Iedereen dacht dat ik achterlijk geworden was. Voor het eerste concert in Ahoy had ik slaande ruzie met mijn platenmaatschappij; die wisten zeker dat ik een soort artistieke zelfmoord aan het beramen was. 

Wat ik belachelijk vond, is dat elke zichzelf respecterend land grote artiesten heeft die optreden in grote zalen. Alleen bij ons bestond het niet.

Alleen bij Ahoy vonden ze het een goed idee. Vooral mijn aanpak beviel ze wel: ik noemde het ook meteen Gala of the Year. 

Ik belde de directeuren zelf voor de sponsorpakketten. Dat schept een band, want dan zien ze je niet alleen als liedjeszanger, maar zien ze ook de ondernemer in je.

Ik werd een pr-man bij uitstek.

Ik heb de Graceland Award gekregen. Ik ben “one of the King’s men”. Wie maakt dat mee?

Gewoon omdat ik altijd op een positieve manier mijn jeugdheld uitgedragen heb. En geen lookalike van hem geworden ben, niet in zo’n jumpsuit optredens heb staan doen.

American Trilogy was het hoogtepunt, van 1984 tot 2011. Er stonden twee kanonnen op de bühne en met een klap kwamen er vijftig duiven naar beneden uit de nok van het dank. Dan stond ik daar met van die grote dikke kippenvellen. Glory, glory, hallelujah.

De kortste weg van A naar B is een rechte lijn.

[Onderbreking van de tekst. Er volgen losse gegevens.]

def execHxmIdleTimeout (ctx : Nat) (s : State) : Res :=
  s.act fun s => match s.session ctx with
    | some x => s.when (x.typ = 0 && x.state = 2 && s.past (x.lastAt + s.get F.HXM_CFG_IDLE * 1000000000)) fun s => s.closeSession ctx
    | none => s

/-! ### The SPI host port -/

/-- The key of the session that an SID names. -/
def State.sidKey (s : State) (sid : Nat) : Option (List Nat) :=
  ((SMap.get? s.wired.sids sid).bind s.session).map Session.key

/-- A response frame that no session's window holds. -/
def State.spiAnswer (s : State) (kind sid seq st : Nat) (body : List Nat := []) : State :=
  s.spiSend (spiFrame (kind + 0x80) sid (seq % 2 ^ 32) st body (s.sidKey sid))

/-- SID 0 (R527). -/
def State.spiOpenRead (s : State) (m : HxmMsg) : SvcRes :=
  match m with
  | .read t => if t.sysOnly then s.msgRead .sid0 t else (s, St.access, [])
  | .logRead first count => s.msgLog first count
  | _ => (s, St.access, [])

/-- A request frame (R525 to R528, R534). -/
def State.spiRequest (s : State) (sid : Nat) (crcOk macOk : Bool) (h : Hdr) (m : HxmMsg) : State :=
  if s.phase ≠ .running then s
  else
    let s := s.modWired fun w => { w with spiResp := none, spiRdy := false }
    let reply := fun (s : State) (st : Nat) (res : List Nat) => s.spiAnswer m.kind sid h.seq st res
    if !crcOk then reply ((s.inc F.HXM_HOST_STAT_CRC_FAIL).inc F.HXM_CNT_BAD) St.badFrame []
    else if sid = 0 then
      if h.bad || !m.formed then reply (s.inc F.HXM_CNT_BAD) St.badMessage []
      else if 1280 < h.len then reply (s.inc F.HXM_CNT_BAD) St.tooLarge []
      else let (s, st, res) := s.spiOpenRead m; reply s st res
    else if s.sealed || (decide (s.mode ≠ .recovery) && !s.flag F.HXM_HOST_CFG_EN) then reply s St.access []
    else match SMap.get? s.wired.sids sid with
      | none => reply (s.inc F.HXM_HOST_STAT_MAC_FAIL) St.access []
      | some c =>
        if !macOk then reply (s.inc F.HXM_HOST_STAT_MAC_FAIL) St.access []
        else s.hxmRequest { h with ctx := c } m

def execSpiRequest (sid : Nat) (crcOk macOk : Bool) (h : Hdr) (m : HxmMsg) (s : State) : Res :=
  s.act fun s => s.spiRequest sid crcOk macOk h m

/-- The response is read: HOST_RDY falls. -/
def execSpiResponseRead (s : State) : Res :=
  s.act fun s => match s.wired.spiResp with
    | some l => (s.modWired fun w => { w with spiResp := none, spiRdy := false }).emitNow .value l
    | none => s

/-- The KINDs of OPEN and CLOSE (Table 12.3). -/
def kindOpen : Nat := 0x20
def kindClose : Nat := 0x21

/-- The session key of a host-port session: derived in the Strongroom, or refused (R526, R586). The spec names no key of the recovery
session on the host port: there it is a free value. -/
def State.openKey (s : State) (sid : Nat) (host nonce : List Nat) : State × (Nat ⊕ List Nat) :=
  let slot := s.get F.HXM_HOST_CFG_KEYSLOT
  if s.mode = .recovery then ({ s with free := s.free + 8 }, .inr (drawn s.free 8))
  else match s.keeperCheck 0 true slot KeyOp.derive with
    | some st => (s, .inl st)
    | none => (s.keyUsed slot, .inr (s.hostKey slot sid host nonce))

/-- OPEN (R526): a host-port session, with the role of HXM_HOST_CFG; a session of the same SID closes first. The response is under the
new session's key, and OPEN itself carries no MAC that could be judged (DEDUCED, log entry 121). -/
def State.spiOpen (s : State) (sid seq : Nat) (host nonce : List Nat) : State :=
  let recovery := decide (s.mode = .recovery)
  if !s.live then s
  else if sid = 0 || 4 < sid || s.sealed || s.keys.life = .blank || s.keys.life = .returned
      || (!recovery && !s.flag F.HXM_HOST_CFG_EN) then s.spiAnswer kindOpen sid seq St.access
  else match s.openKey sid host nonce with
    | (_, .inl st) => s.spiAnswer kindOpen sid seq st
    | (t, .inr key) =>
      let t := match SMap.get? t.wired.sids sid with
        | some c => t.closeSession c
        | none => t
      let role := if recovery then 2 else t.get F.HXM_HOST_CFG_ROLE
      match t.openSession { typ := 3, peer := sid, slot := t.get F.HXM_HOST_CFG_KEYSLOT, role := role, key := key } with
      | (t, some c) =>
        (t.modWired fun w => { w with sids := SMap.insert w.sids sid c }).spiAnswer kindOpen sid seq St.done nonce
      | (t, none) => t.spiAnswer kindOpen sid seq St.busy

def execSpiOpen (sid seq : Nat) (hostNonce moduleNonce : List Nat) (s : State) : Res :=
  s.act fun s => if hostNonce.length = 16 then s.spiOpen sid seq hostNonce ((moduleNonce.take 12).map (· % 256))
    else (s.inc F.HXM_CNT_BAD).spiAnswer kindOpen sid seq St.badMessage

/-- CLOSE frees the context; its response is under the key of the session that ends. -/
def execSpiClose (sid seq : Nat) (s : State) : Res :=
  s.act fun s => match SMap.get? s.wired.sids sid with
    | some c => (s.closeSession c).spiSend (spiFrame (kindClose + 0x80) sid (seq % 2 ^ 32) St.done [] (s.sidKey sid))
    | none => s.spiAnswer kindClose sid seq St.access

end Sys2Proof.Machine
end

Willem Duys was mijn ontdekker, in 1975. Toen ik optrad in Voor de vuist weg hebben zeven miljoen mensen me gezien. Kom daar nog eens om, tegenwoordig. Ik was op slag wereldberoemd en dat is nooit meer overgegaan.

Ik was onderhoudsmonteur in de haven. Willem dacht – hij had een foto gezien – dat ik kraanmachinist was. Ik was bovenin iets aan het repareren. Achteraf was ik alleen maar blij, want dat sprak veel meer tot de verbeelding.

Ik lees geen noot muziek, helemaal niks. Het zit gewoon in mijn genen.’